這可以說是时来运转,可一夜爆红后的相叶铃之后却多次在节目与记者面前公开表示曾经在a01遭受不公正待遇,更是剑指当年a01人气第一的白羽绫希,“曝光”她人气投票作假甚至抢夺团内其他人的资源。
這样的指责从去年a01解散、相叶铃爆红一直持续到了现在。
尽管白羽绫希的公司多次表明选票无误、a01成员的资源也是合理分配,甚至還有当年a01的其他成员出面为公司与白羽绫希澄清,但是相叶铃的拥趸依旧认定她当年必定受到不公待遇,并要求公司与白羽绫希出面道歉。
這件事闹得沸沸扬扬,作为追星族的毛利小五郎自然有所耳闻,而三年来始终关注着白羽绫希的安室透更是知道得清清楚楚。

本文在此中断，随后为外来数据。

theorem State.Departs.stands (clean : s.clean) (canonical : s.canonical) (h : (s.record slot).seat = none ∨ (s.record slot).seat = some seat) :
    s.Departs seat slot s := by
  refine ⟨clean, canonical, rfl, fun k hk => ?_, rfl, by rw [if_pos h], fun _ _ => rfl⟩
  rw [if_neg]
  intro at_
  rcases h with none_ | here
  · rw [none_] at at_
    cases at_
  · rw [here] at at_
    exact hk (Option.some.inj at_).symm

theorem Pu.leave_departs {n : Nat} (clean : s.clean) (canonical : s.canonical) (placed : (s.record slot).seat = some n) (elsewhere : n ≠ seat) :
    s.Departs seat slot (Pu.leave slot n s) := by
  obtain ⟨records, index, batches, seats, rest⟩ := id canonical
  have whole : Pu.leave slot n s = (s.setSeat n Seat.vacant).modify slot fun r => { r with theta := none } := by
    rw [Pu.leave, State.invalidate, State.onStore, Dt.invalidate_clean (by exact clean)]
    rfl
  have record : ∀ k, (Pu.leave slot n s).record k = if k = slot then { s.record k with theta := none } else s.record k := fun k => by
    rw [whole]
    exact State.record_modify (s := s.setSeat n Seat.vacant) records
  refine ⟨by rw [whole]; exact clean, ?_, by rw [whole]; rfl, fun k hk => ?_, ?_, ?_, fun k hk => by rw [record, if_neg hk]⟩
  · rw [whole]
    exact ⟨Store.modify_records_wf records, index, batches, Table.wf_set seats, rest⟩
  · rw [whole, State.modify_seat, State.seat_setSeat seats, placed]
    simp only [Option.some.injEq, eq_comm]
  · rw [whole, State.modify_seat, State.seat_setSeat seats, if_neg (Ne.symm elsewhere)]
  · rw [record, if_pos rfl, if_neg]
    rw [placed]
    simp [elsewhere]

theorem Pu.arrive_known {e : IndexEntry} (clean : s.clean) (canonical : s.canonical) (known : s.lookup rep.identity = some e)
    (free : ∀ s1, (s.record e.slot).seat = some s1 → s1 ≠ seat → (s.seat s1).fresh ≠ .fresh ∨ (s.seat s1).origin ≠ .reported) :
    ∃ v, s.Departs seat e.slot v ∧
      Pu.arrive seat rep temperature counts s = Dt.offer e.slot temperature rep.hours counts (Pu.seatArrival seat e.slot v) := by
  unfold Pu.arrive
  simp only [known]
  cases placed : (s.record e.slot).seat with
  | none => exact ⟨s, .stands clean canonical (.inl placed), rfl⟩
  | some s1 =>
    by_cases here : s1 = seat
    · subst here
      exact ⟨s, .stands clean canonical (.inr placed), by simp only [if_true]⟩
    · have loses : (s.seat s1).wins = false := by
        have := free s1 placed here
        simp only [Seat.wins, Bool.and_eq_false_iff, beq_eq_false_iff_ne]
        exact this
      refine ⟨_, Pu.leave_departs clean canonical placed here, ?_⟩
      simp only [if_neg here, loses, Bool.false_eq_true, if_false]

/-- What an arrival of an identity that has a record leaves, seen from the state before the report was taken (R31, R32, R34, R35, R37). -/
structure State.TakesArrival (s : State) (rep : Report) (queue : List Report) (slot : Nat) (temperature : Option Int) (counts : Bool) (t : State) :
    Prop where
  frame : t = { s with
    trl := { s.trl with queue := queue }, seats := t.seats, driftCounter := t.driftCounter,
    store := { s.store with records := t.store.records, nu := t.store.nu } }
  entry : t.seat (rep.distPort * 96 + rep.chain) = ⟨.placed slot, .reported, .fresh, 0⟩
  entries : ∀ k, k ≠ rep.distPort * 96 + rep.chain → t.seat k = if (s.record slot).seat = some k then Seat.vacant else s.gapped rep k
  own : ∀ old, old = { s.record slot with
      theta := if (s.record slot).seat = none ∨ (s.record slot).seat = some (rep.distPort * 96 + rep.chain) then (s.record slot).theta else none } →
    t.record slot = Record.tookOffer s.ctx temperature rep.hours { old with seat := some (rep.distPort * 96 + rep.chain), lastSeen := s.ftu.frameCount } ∧
      ∀ now : Prop, (now ↔ counts = true ∧ old.offerMoves temperature rep.hours = true) → s.countsOffer t now
        (if rep.hours < (s.record slot).hours then s.store.nu.count .hoursRegressed 1 else s.store.nu) [.ceiling]
  others : ∀ k, k ≠ slot → t.record k = if (s.seat (rep.distPort * 96 + rep.chain)).kind = .placed k then (s.record k).absent else s.record k
  ceiling : s.addsCeiling t

theorem State.Departs.takesArrival {v h : State} (heads : s.Heads rep queue h)
    (departs : h.Departs (rep.distPort * 96 + rep.chain) slot v)
    (places : v.Places (rep.distPort * 96 + rep.chain) slot temperature rep.hours counts t) :
    s.TakesArrival rep queue slot temperature counts t := by
  obtain ⟨-, besideH, recordH, ftuH, kindH, -⟩ := heads.beside
  obtain ⟨-, -, frameV, entryV, staysV, ownV, othersV⟩ := departs
  rw [recordH] at ownV
  simp only [recordH] at entryV othersV
  have ftu : v.ftu = s.ftu := by rw [← ftuH, frameV]
  have beside : s.Beside v := by
    refine ⟨by rw [← besideH.params, frameV], by rw [← besideH.batches, frameV], by rw [← besideH.counter, frameV],
      by rw [← besideH.nu, frameV], fun k => ?_⟩
    by_cases hk : k = slot
    · rw [hk, ownV]
    · rw [othersV k hk]
  refine ⟨?_, by rw [places.entry, if_pos rfl], fun k hk => by rw [places.entry, if_neg hk, entryV k hk, heads.seat], fun old before => ⟨?_,
    fun now when_ => ?_⟩, fun k hk => ?_, fun p => ?_⟩
  · conv_lhs => rw [places.frame, frameV, heads.frame]
  · rw [places.own, ownV, ← before, ftu, Record.tookOffer, beside.bankInUse]
    rw [show v.ctx.limit = s.ctx.limit from congrArg Params.headroomLimit beside.params]
    rfl
  · have hours : (v.record slot).hours = (s.record slot).hours := by rw [ownV]
    have counted := places.counted now (when_.trans (by rw [ownV, ← before]))
    rw [hours, beside.nu] at counted
    exact counted.weaken beside.params beside.counter (fun p => by rw [beside.nu]) Nu.gains_refl (List.Subset.refl _) Iff.rfl
  · rw [places.others k hk, othersV k hk, staysV, kindH]
  · refine (places.ceiling p).trans ?_
    rw [beside.nu]
    simp only [beside.ceiling]

theorem exec_arrival_takes {reading : Option Int} {c : Instr} {e : IndexEntry} (canonical : s.canonical) (clean : s.clean) (head : s.trl.queue = rep :: queue) (arrives : s.arrives rep c reading)
    (known : s.lookup rep.identity = some e)
    (free : ∀ s1, (s.record e.slot).seat = some s1 → s1 ≠ rep.distPort * 96 + rep.chain →
      (s.gapped rep s1).fresh ≠ .fresh ∨ (s.gapped rep s1).origin ≠ .reported) :
    ∃ t counts, (counts = true ↔ c = .status) ∧ exec c s = .next t ∧ s.TakesArrival rep queue e.slot reading counts t := by
  obtain ⟨counts, status, run⟩ := exec_arrives canonical head arrives
  have heads := State.headed_heads (rep := rep) (queue := queue) canonical
  obtain ⟨cleanH, -, recordH, -, -, indexH⟩ := heads.beside
  obtain ⟨v, departs, arrive⟩ := Pu.arrive_known (temperature := reading) (counts := counts) (seat := rep.distPort * 96 + rep.chain)
    (cleanH clean) heads.canonical (by rw [State.lookup, indexH]; exact known)
    (fun s1 placed elsewhere => by rw [heads.seat]; exact free s1 (by rw [← recordH]; exact placed) elsewhere)
  rw [arrive] at run
  exact ⟨_, counts, status, run, departs.takesArrival heads (Pu.arrival_places departs.clean departs.canonical)⟩

/-! ### An arrival of an identity that gets a record (R13 to R16, R36) -/

theorem State.countsOffer.gains {now : Prop} {nu : Nu} {kinds : List Event} (h : s.countsOffer t now nu kinds) :
    nu.gains (.driftBatch :: kinds) t.store.nu := by
  obtain ⟨idle, early, last⟩ := h
  by_cases stays : ¬ now ∨ s.params.driftGap = 0
  · exact (idle stays).2.mono (List.subset_cons_of_subset _ (List.Subset.refl _))
  · rw [not_or, not_not] at stays
    by_cases due : s.driftCounter + 1 = s.params.driftGap
    · exact (last stays.1 stays.2 due).2.2
    · exact (early stays.1 stays.2 due).2.mono (List.subset_cons_of_subset _ (List.Subset.refl _))

/-- The Notification Unit of a creation before the events: an auto-reclaim counted (R14). -/
def State.reclaimedNu (s : State) (retired : Option Nat) : Nu := retired.elim s.store.nu fun _ => s.store.nu.count .reclaims 1

theorem State.reclaimedNu_sets {p : Port} : (s.reclaimedNu retired).sets p = s.store.nu.sets p ∧ (s.reclaimedNu retired).attached p = s.store.nu.attached p := by
  cases retired <;> cases p <;> exact ⟨rfl, rfl⟩

/-- Whether a creation brings the pool below its threshold (R16). -/
def State.drains (s : State) (more : List Nat) : Prop :=
  s.params.poolLowThreshold ≤ s.freeQueue.length ∧ more.length < s.params.poolLowThreshold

只是他们不明白,在這种情况下白羽绫希按理說应该避开与相叶铃的接触,却不知道为什么又与她接了同一部剧。
這摆明了是往风口浪尖上送。
毛利小五郎和安室透都想知道,只是后者不方便开口。
倒是被白羽绫希委托前来调查的毛利小五郎隐晦地询问了几句,白羽绫希见他已经知道了自己与相叶铃的恩怨,倒也不再遮遮掩掩,十分坦然地给出了答案。
“因为是投资人的要求,我不能拒绝。”
這個理由一出,毛利小五郎和安室透便再也說出什么来了。
那边导演正在叫白羽绫希的名字,示意她過去彩排,白羽绫希又飞快地与夏油杰对视了一眼,而后才看向毛利小五郎:“那我先失陪了,毛利侦探如果還有什么想问的话可以问杰。”
毛利小五郎愣了一下,才反应過来她口中的“杰”是谁。
而這会儿白羽绫希已经撑着伞小跑到了导演那边。
毛利小五郎细细打量了夏油杰一眼,意有所指地开口:“夏油先生和白羽小姐似乎关系不错?”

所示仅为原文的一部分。